§ Exercise
Your job with the data below is to output exactly the lines from the one holding "s.params.disputePolicy = .revoke" down to the one holding "s.queue with entries", both included, and no others.

##### Dataset content

/-- R125, R126 and R129: the answers without a grant; the heard event acts first. -/
def Obligations.ClaimThatIsNotGrantedIsAnsweredByItsCase : Prop :=
  (∀ (s : State) (p : BitVec 2) (a : Byte) (i : Identity) (term : Half) (gs : List Byte) (u : State), s.Receives →
       s.HasReplyRoom → leasable a.toNat = true → validIdentity i = true → gs.length ≤ 8 →
       s.claimOutcome a.toNat i ≠ .granted →
       (s.claimOutcome a.toNat i ≠ .disputed ∨ (s.recordAt a.toNat).any
          (fun r => r.state == .disputed && (r.identity == i || r.rival.isSome)) = true) →
       s.Placed → u = s.heardState a.toNat false 1 →
     ∃ t, exec (.claim p a i term gs) s = .next t ∧
       t = { u with queue := u.replied (claimReply a.toNat (s.claimOutcome a.toNat i) 0 0), line := t.line }
         ∧ s.LineAfter 254 true t.line)
  ∧ (∀ (s : State) (p : BitVec 2) (a : Byte) (i : Identity) (term : Half) (r : Record) (gs : List Byte), s.Receives →
         s.HasReplyRoom → leasable a.toNat = true → validIdentity i = true → s.census.mode = .census →
         gs.length ≤ 8 → s.recordAt a.toNat = some r → s.claimOutcome a.toNat i = .disputed → r.state ≠ .disputed →
         s.params.disputePolicy = .hold → s.Placed →
       ∃ t, exec (.claim p a i term gs) s = .next t ∧
         s.Alters t (s.disputedRecord { r with quiet := if r.state = .bound
                                                 ∨ r.state = .lapsed then 0 else r.quiet } (some i))
           ∧ t.port = s.port.withCause .dispute ∧ t.queue = s.replied (claimReply a.toNat .disputed 0 0)
           ∧ t = { s with directory := t.directory, port := t.port, queue := t.queue, line := t.line }
           ∧ s.LineAfter 254 true t.line)
  ∧ (∀ (s : State) (p : BitVec 2) (a : Byte) (i : Identity) (term : Half) (r : Record) (gs : List Byte), s.Receives →
         s.HasReplyRoom → leasable a.toNat = true → validIdentity i = true → s.census.mode = .census →
         gs.length ≤ 8 → s.recordAt a.toNat = some r → s.claimOutcome a.toNat i = .disputed → r.state ≠ .disputed →
         s.params.disputePolicy = .revoke → s.Placed →
       ∃ t, exec (.claim p a i term gs) s = .next t ∧
         s.Ends t a.toNat (s.poolRetired r) (Mark.move .removed (Mark.move .altered (s.markOf a.toNat)))
           ∧ t.queue.entries = (s.claimed .dispute (untargetedRevoke a.toNat) 1).entries
               ++ [s.entryOf .reply .reply (claimReply a.toNat .disputed 0 0)]
           ∧ t.queue = { s.queue with entries := t.queue.entries }
           ∧ t = { s with directory := t.directory, pool := t.pool, groups := t.groups, queue := t.queue,
                          line := t.line }
           ∧ s.LineAfter 254 true t.line)
  ∧ (∀ (s : State) (p : BitVec 2) (a : Byte) (i : Identity) (term : Half) (r : Record) (gs : List Byte), s.Receives →
         s.HasReplyRoom → leasable a.toNat = true → validIdentity i = true → s.census.mode = .census →
         gs.length ≤ 8 → s.recordAt a.toNat = some r → s.recordOf i = none → r.identity ≠ i → r.state = .disputed →
         r.rival = none →
       ∃ t, exec (.claim p a i term gs) s = .next t ∧
         t.directory = { s.directory with records := replaceRecord { r with rival := some i,
                                                                            quiet := 0 } s.directory.records,
                                          marks := t.directory.marks }
           ∧ s.MarkOnly t a.toNat (Mark.move .altered (s.markOf a.toNat))
           ∧ t.queue = s.replied (claimReply a.toNat .disputed 0 0)
           ∧ t = { s with directory := t.directory, queue := t.queue, line := t.line }
           ∧ s.LineAfter 254 true t.line)
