-- ==== Sys2Proof/Laws/Operations.lean ====
section
/-! SUPPORT. For each shared operation of Machine/Ops.lean, for those of the Line Interface and for the port's transactions,
one lemma that says once all it does: the state it answers, as one update of the state it is given. -/

namespace Sys2Proof.Machine

/-! ## Records, marks and the lapse list -/

theorem State.putRecord_eq (r : Record) (s : State) :
    s.putRecord r = { s with directory := { s.directory with records := replaceRecord r s.directory.records } } := rfl

theorem State.note_eq (e : MarkEvent) (a : Nat) (s : State) :
    s.note e a = { s with directory := { s.directory with
      marks := setMark a (Mark.move e (s.markOf a)) s.directory.marks } } := rfl

theorem State.createRecord_eq (r : Record) (s : State) :
    s.createRecord r = { s with directory := { s.directory with
      records := insertRecord r s.directory.records,
      marks := setMark r.address (Mark.move .created (s.markOf r.address)) s.directory.marks } } := rfl

/-- The end of a record: its address goes to its place, and it leaves the records, the lapse list and the member lists. -/
theorem State.endRecord_eq (place : Place) (r : Record) (s : State) :
    s.endRecord place r = { s with
      pool := (s.returnAddress place r).pool,
      directory := { s.directory with
        records := removeRecord r.address s.directory.records,
        lapseList := s.directory.lapseList.filter (fun b => b != r.address),
        marks := setMark r.address (Mark.move .removed (s.markOf r.address)) s.directory.marks },
      groups := s.groups.map (fun g => { g with members := g.members.filter (fun b => b != r.address) }) } := by
  cases place <;> simp only [State.endRecord, State.returnAddress] <;> first | rfl | (split <;> rfl)

theorem State.bindRecord_eq (r : Record) (s : State) :
    s.bindRecord r = { s with directory := { s.directory with
      records := replaceRecord { r with state := .bound, attempts := 0, offer := none, rival := none, hold := none }
        s.directory.records,
      lapseList := s.directory.lapseList.filter (fun b => b != r.address),
      marks := setMark r.address (Mark.move .altered (s.markOf r.address)) s.directory.marks } } := rfl

theorem State.lapseRecord_eq (r : Record) (s : State) :
    s.lapseRecord r = { s with directory := { s.directory with
      records := replaceRecord { r with state := .lapsed, term := 0, attempts := 0, offer := none } s.directory.records,
      lapseList := if s.isTarget r then s.directory.lapseList else s.directory.lapseList ++ [r.address],
      marks := setMark r.address (Mark.move .altered (s.markOf r.address)) s.directory.marks } } := by
  unfold State.lapseRecord
  split <;> rfl
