/-- A granted CLAIM finds no record, the claimant's own, or an offer that yields. -/
theorem State.claim_granted_cases {s : State} {a : Nat} {i : Identity} (granted : s.claimOutcome a i = .granted) :
    s.Weighs a i ∧ ((s.recordAt a = none ∧ s.directory.records.length < 192)
      ∨ ∃ r, s.recordAt a = some r ∧ r.state ≠ .disputed ∧ (r.identity = i ∨ r.yields = true)) := by
  have weighed : s.Weighs a i := State.weighs_of_claimOutcome (by simp [granted]) (by simp [granted])
  refine ⟨weighed, ?_⟩
  cases found : s.recordAt a with
  | none =>
    rw [weighed.claimOutcome_none found] at granted
    exact .inl ⟨rfl, Nat.lt_of_not_le fun full => by simp [full] at granted⟩
  | some r =>
    rw [weighed.claimOutcome_found found] at granted
    by_contra refused
    simp only [not_or, not_exists, reduceCtorEq, false_and, not_false_eq_true, true_and] at refused
    rw [if_neg fun grants => refused r ⟨rfl, grants⟩] at granted
    exact nomatch granted

/-- A granted CLAIM is granted its address first and its groups then. -/
theorem State.takeClaim_granted {s : State} {a : Nat} {i : Identity} (requested : Nat) (gs : List Nat)
    (granted : s.claimOutcome a i = .granted) :
    s.takeClaim a i requested gs = (s.claimHeld a i requested).answerGranted a (s.grantTerm requested) gs := by
  obtain ⟨weighed, ⟨none, room⟩ | ⟨r, found, state, holder | yields⟩⟩ := State.claim_granted_cases granted
  · rw [weighed.takeClaim, State.claimHeld_none i requested none, none]
    exact if_neg (Nat.not_le.mpr room)
  · rw [weighed.takeClaim, State.claimHeld_own requested found holder, found]
    simp only [holder, state, if_true, if_false]
  · obtain ⟨-, rfl⟩ := State.mem_of_recordAt found
    by_cases holder : r.identity = i
    · rw [weighed.takeClaim, State.claimHeld_own requested found holder, found]
      simp only [holder, state, if_true, if_false]
    · rw [weighed.takeClaim, State.claimHeld_other requested found holder, found]
      simp only [holder, if_false]
      exact State.claimAgainst_supplants i _ gs s yields

/-- One that finds a record and is not granted is set against it. -/
theorem State.takeClaim_disputes {s : State} {a : Nat} {i : Identity} {r : Record} (requested : Nat) (gs : List Nat)
    (found : s.recordAt a = some r) (disputed : s.claimOutcome a i = .disputed) (state : r.state ≠ .disputed) :
    s.takeClaim a i requested gs = (s.raiseDispute r (some i)).answerClaim a .disputed := by
  obtain ⟨-, rfl⟩ := State.mem_of_recordAt found
  have weighed : s.Weighs r.address i := State.weighs_of_claimOutcome (by simp [disputed]) (by simp [disputed])
  have contested : ¬ (r.state ≠ .disputed ∧ (r.identity = i ∨ r.yields = true)) := fun grants => by
    rw [weighed.claimOutcome_found found, if_pos grants] at disputed
    exact nomatch disputed
  have other : r.identity ≠ i := fun holder => contested ⟨state, .inl holder⟩
  have firm : r.yields = false := Bool.eq_false_iff.mpr fun yields => contested ⟨state, .inr yields⟩
  rw [weighed.takeClaim, found]
  simp only [other, if_false]
  exact State.claimAgainst_disputes i _ gs s firm state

##########

§ Result of this exercise
         s.params.disputePolicy = .revoke → s.Placed →
       ∃ t, exec (.claim p a i term gs) s = .next t ∧
         s.Ends t a.toNat (s.poolRetired r) (Mark.move .removed (Mark.move .altered (s.markOf a.toNat)))
           ∧ t.queue.entries = (s.claimed .dispute (untargetedRevoke a.toNat) 1).entries
               ++ [s.entryOf .reply .reply (claimReply a.toNat .disputed 0 0)]
           ∧ t.queue = { s.queue with entries := t.queue.entries }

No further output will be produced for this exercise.